3 Comments (displayed in order by date/time)

Posted by deasley  on  11/12  at  12:24 PM

Fishing wire in insulated walls is not “inconvenient” it is dangerous! Because of the insulation, you cannot see what is in the wall. There may be electrical wires, water pipes or drain pipes inside the wall. Electricians usually drill their holes in the corners, so walking the bit to the corner is a good way to put your drill bit through an electrical wire. Doing this could be fatal. Occasionally, an electrician will staple wire across the entire top plate or sole plate inside the stud bay to get to the other side of the bay.  Drilling into a sewer pipe will result in a call back too. Use a stud sensor with high voltage detection before drilling inside an insulated wall to prevent getting killed or burning down the client’s house.
The Training Department should certainly know better than to tell people that drilling where and what you cannot see is nothing more than “inconvenient”.

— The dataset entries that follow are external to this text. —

/-- R77: unrank, for the coordinates left. -/
def unrankFrom : Nat → Nat → Nat → Int → Option Int → List Int
  | 0, _, _, _, _ => []
  | m + 1, k, qa, sm, par =>
    let (v, k') := pickCandidate m qa sm k (candidates qa par)
    v :: unrankFrom m k' (qa - v.natAbs ^ 2) (sm + v) (some (v % 2))

/-- R77: the doubled coordinates of a code of 0 to 56,880. -/
def unrank (c : Nat) : List Int :=
  let n := ((shellBase.filter (· ≤ c)).length) - 1
  unrankFrom 8 (c - (shellBase[n]?.getD 0)) (8 * n) 0 none

/-- R78: the codes that name a point. -/
def isPoint (c : Nat) : Bool := c ≤ 56880

/-- A finite value as a signed numerator over d. -/
def overDen (d : Nat) (x : XVal) : Int :=
  match x with
  | .fin s n d' => (if s then -1 else 1) * (n * (d / d') : Nat)
  | _ => 0

/-- A denominator common to finite values. -/
def commonDen (xs : List XVal) : Nat :=
  xs.foldl (fun d x => match x with | .fin _ _ d' => Nat.lcm d d' | _ => d) 2

/-- R79: an integer nearest to v/d, ties to even. -/
def nearInt (v : Int) (d : Nat) : Int :=
  let t := v / d
  let r := v % d
  if d < 2 * r ∨ (2 * r = d ∧ t % 2 ≠ 0) then t + 1 else t

/-- The index of the first largest entry. -/
def firstLargest (xs : List Nat) : Nat :=
  let m := xs.foldl Nat.max 0
  xs.findIdx (· == m)

/-- R79: nearest_d8 of the vector v/d. -/
def nearestD8 (d : Nat) (v : List Int) : List Int :=
  let f := v.map (nearInt · d)
  if f.sum % 2 = 0 then f
  else
    let j := firstLargest ((v.zip f).map fun (p : Int × Int) => (p.1 - p.2 * d).natAbs)
    f.mapIdx fun i fi => if i = j then (if fi * d ≤ v[i]?.getD 0 then fi + 1 else fi - 1) else fi

/-- The squared distance of v/d from a point in doubled coordinates, times 4d². -/
def dist2 (d : Nat) (v y : List Int) : Nat := ((v.zip y).map fun (p : Int × Int) => (2 * p.1 - p.2 * d).natAbs ^ 2).sum

/-- R79: nearest_e8 of the vector v/d (d even), in doubled coordinates. -/
def nearestE8 (d : Nat) (v : List Int) : List Int :=
  let a := (nearestD8 d v).map (2 * ·)
  let b := (nearestD8 d (v.map (· - (d / 2 : Nat)))).map (2 * · + 1)
  if dist2 d v b < dist2 d v a then b else a

/-- R77: the squared norm of a point is at most 10. -/
def inBook (y : List Int) : Bool := (y.map fun v => v.natAbs ^ 2).sum ≤ 40

/-- R80: the shell-overflow loop of l8_point; the fuel is the bits of the largest coordinate, more passes than it takes. -/
def shrinkToBook : Nat → Nat → List Int → Bool → List Int × Bool
  | 0, d, w, sov => (nearestE8 d w, sov)
  | n + 1, d, w, sov =>
    let y := nearestE8 d w
    if inBook y then (y, sov) else shrinkToBook n (4 * d) (w.map (3 * ·)) true

/-- v × 2^−e for finite values, over one even denominator. -/
def scaleDown (v : List XVal) (e : Int) : Nat × List Int :=
  let v := v.map fun x => x.mul (.scaled false 1 (-e))
  let d := commonDen v
  (d, v.map (overDen d))

/-- R80: l8_point: the code of a vector of finite values under exponent e, and SOV. -/
def l8Point (v : List XVal) (e : Int) : Nat × Raised :=
  let (d, w) := scaleDown v e
  let fuel := 3 * (Nat.log2 ((w.map Int.natAbs).foldl Nat.max 1) + 4)
  let (y, sov) := shrinkToBook fuel d w false
  (rank y, { sov := sov })

/-- R80: the test of one exponent on every point of a group. -/
def l8Fits (x : List XVal) (e : Int) : Bool :=
  (List.range 8).all fun p => let (d, w) := scaleDown ((x.drop (8 * p)).take 8) e; inBook (nearestE8 d w)

/-- R80: the least exponent of −127 to 127 that fits, by halving; 127 if none. -/
def leastExponent (x : List XVal) : Nat → Nat → Nat → Int
  | 0, lo, _ => (lo : Int) - 127
  | n + 1, lo, hi =>
    if hi ≤ lo then (lo : Int) - 127
    else
      let mid := (lo + hi) / 2
      if l8Fits x ((mid : Int) - 127) then leastExponent x n lo mid else leastExponent x n (mid + 1) hi

/-- R80: the scale byte and the eight codes of a group of 64 values. -/
def l8EncodeGroup (x : List XVal) : Nat × List Nat × Raised :=
  if x.any XVal.special then (0xFF, List.replicate 8 0xFFFF, .onlyNv)
  else
    let e := leastExponent x 8 0 254
    let ps := (List.range 8).map fun p => l8Point ((x.drop (8 * p)).take 8) e
    ((e + 127).toNat, ps.map (·.1), (ps.map (·.2)).foldl .or {})

/-- R81: coordinate k of a point's code, times 2^e; NaN for a reserved code. -/
def l8Coord (c k : Nat) (e : Int) : XVal :=
  if isPoint c then
    let y := (unrank c)[k]?.getD 0
    .scaled (y < 0) y.natAbs (e - 1)
  else .nan

/-! Decoding (R72, R74, R81, R444). -/

/-- R444: the tensor scale of TSTYPE and TSCALE; a reserved type is refused before this (R69). -/
def tensorScale (tstype : Nat) (tscale : Word) : XVal :=
  match tstype with
  | 1 => bf16.decode (bits tscale 15 0)
  | 2 => f32.decode tscale.toNat
  | _ => .fin false 1 1

/-- The value of element i before the one rounding to its destination, its bytes read through rd by offset from BASE. -/
def PageFmt.decodeElem (pf : PageFmt) (T : XVal) (rd : Nat → Nat) (i : Nat) : XVal :=
  match pf with
  | .raw => .zero
  | .block e len st =>
    let code := rd (pf.codeOffset i)
    let a := e.decode (if e.width = 4 then nibble code i else code)
    (a.mul (st.value (rd (scaleOffset e len (i / len))))).mul T
  | .nq4 =>
    let base := i / 256 * 136
    let S := f32.decode (rd base + 256 * rd (base + 1) + 65536 * rd (base + 2) + 16777216 * rd (base + 3))
    f32.round .rne ((nq4Value S (nibble (rd (pf.codeOffset i)) i) (rd (base + 4 + i / 64 % 4))).mul T)
  | .l8 =>
    let g := rd (i / 1024 * 272 + i / 64 % 16)
    let c := rd (pf.codeOffset i) + 256 * rd (pf.codeOffset i + 1)
    if g = 255 then .nan else (l8Coord c (i % 8) ((g : Int) - 127)).mul T

/-! Encoding (R73, R75, R80, R82, R84). -/

/-- What an encoder leaves: bytes by offset, flags, the generator, and whether it rounds by `sr`. -/
structure Enc where
  bytes : List (Nat × Nat)
  flags : Raised
  gen : Dword
  deriving DecidableEq, Repr

/-- A byte as the encoder has left it. -/
def Enc.get (e : Enc) (rd : Nat → Nat) (o : Nat) : Nat := ((e.bytes.find? (·.1 == o)).map (·.2)).getD (rd o)
/-- A byte changed. -/
def Enc.put (e : Enc) (o v : Nat) : Enc := { e with bytes := (o, v % 256) :: e.bytes.filter (·.1 ≠ o) }
/-- A half of a byte changed. -/
def Enc.putNibble (e : Enc) (rd : Nat → Nat) (o i v : Nat) : Enc :=
  let old := e.get rd o
  e.put o (if i % 2 = 0 then old / 16 * 16 + v % 16 else old % 16 + v % 16 * 16)
/-- Flags raised. -/
def Enc.raise (e : Enc) (r : Raised) : Enc := { e with flags := e.flags.or r }

/-- A code of a block-scaled element put in place. -/
def Enc.putCode (e : Enc) (rd : Nat → Nat) (pf : PageFmt) (i v : Nat) : Enc :=
  match pf with
  | .block f _ _ => if f.width = 4 then e.putNibble rd (pf.codeOffset i) i v else e.put (pf.codeOffset i) v
  | _ => e.putNibble rd (pf.codeOffset i) i v

/-- One block-scaled element rounded under σ, with its draw. -/
def Enc.encodeElem (e : Enc) (rd : Nat → Nat) (pf : PageFmt) (f : Fmt) (rm i : Nat) (v : XVal) : Enc :=
  let (m, g) := drawMode rm e.gen
  let (c, r) := f.encode m v
  ({ e with gen := g }.raise r).putCode rd pf i c

/-- The largest magnitude. -/
def amax (xs : List XVal) : XVal := xs.foldl (fun a x => a.larger x.abs) .zero

/-- R73 step 3: the least positive scale code not below a bound, and whether it was held at the largest. -/
def scaleFor (st : ScaleType) (elem : Fmt) (m : XVal) : Nat × Raised :=
  if m.isZero then (st.least, {})
  else
    let bound := m.div (elem.decode elem.maxCode)
    match (List.range (st.most + 1)).find? fun c => st.least ≤ c && bound.le (st.value c) with
    | some c => (c, {})
    | none => (st.most, .onlySat)

/-- R73: a covered block, its values in order. -/
def encodeBlock (rd : Nat → Nat) (pf : PageFmt) (elem : Fmt) (len : Nat) (st : ScaleType) (rm b : Nat) (ys : List XVal)
    (e : Enc) : Enc :=
  let at' := scaleOffset elem len b
  if ys.any XVal.special then
    let e := (e.put at' st.nanCode).raise .onlyNv
    (List.range len).foldl (fun e k => e.putCode rd pf (b * len + k) 0) e
  else
    let (c, r) := scaleFor st elem (amax ys)
    let e := (e.put at' c).raise r
    (ys.zip (List.range len)).foldl (fun e p => e.encodeElem rd pf elem rm (b * len + p.2) (p.1.div (st.value c))) e

/-- R82, R57, R84: one element of a partly covered block; a NaN or infinity that reaches it sets NV. One at or past ELEN takes code 0
under every scale, the one R84's table gives. -/
def encodePart (rd : Nat → Nat) (pf : PageFmt) (elem : Fmt) (len : Nat) (st : ScaleType) (rm i : Nat) (past : Bool) (y : XVal)
    (e : Enc) : Enc :=
  let σ := st.value (e.get rd (scaleOffset elem len (i / len)))
  match σ with
  | .nan => (e.raise .onlyNv).putCode rd pf i 0
  | .fin _ 0 _ =>
    let e := if y.special then e.raise .onlyNv else e
    let e := if y.isZero then e else e.raise .onlySat
    e.putCode rd pf i 0
  | _ =>
    if past then ({ e with gen := (drawMode rm e.gen).2 }).putCode rd pf i 0
    else (if y.special then e.raise .onlyNv else e).encodeElem rd pf elem rm i (y.div σ)

/-- R75: nq4_code of element i. Under a kept S that is NaN or infinite no level is nearest, and the code is a free value (log 96); an
infinite one has levels to compare with all the same. -/
def nq4Code (x S : XVal) (s i : Nat) : Nat × Raised :=
  if S.isZero ∨ s = 0 then (7, { sat := !x.isZero })
  else if S.special then ((Config.openCode s i).val, { sat := x.lt (nq4Value S 0 s) || (nq4Value S 15 s).lt x })
  else
    let dist (c : Nat) : XVal := (x.add (nq4Value S c s).neg).abs
    let better (a b : Nat) : Bool :=
      (dist b).lt (dist a) || ((dist b).eq (dist a) && decide ((nq4Level b).natAbs < (nq4Level a).natAbs))
    let c := (List.range 16).foldl (fun a b => if better a b then b else a) 0
    (c, { sat := x.lt (nq4Value S 0 s) || (nq4Value S 15 s).lt x })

Posted by Grayson Evans  on  11/12  at  04:58 PM

I appreciated deasley’s concern, you should always try to determine where electrical wiring is.  This will vary dramatically depending on the age of the house and type of construction (from knob-and-tube to BX to NM).  I recommend using on of those stud finders with an AC detector in it. 
I disagree about the hazards of drilling where you can’t see.  There is always a risk in retrofit and no one is perfect, you just need to plan accordingly and understand what to do when mistakes happen.  I’ve been doing the retrofit I described in the article for many decades and have NEVER drilled through AC wiring, especially in a corner.  But, I do my best to make sure I know where AC wiring is likely to be installed by observing outlets, switch, and the type of wiring installation done in the structure.

Posted by Craig  on  01/30  at  10:40 PM

Thank you Mr Evans for the excellent article.
Its hard to find good information on the internet these days.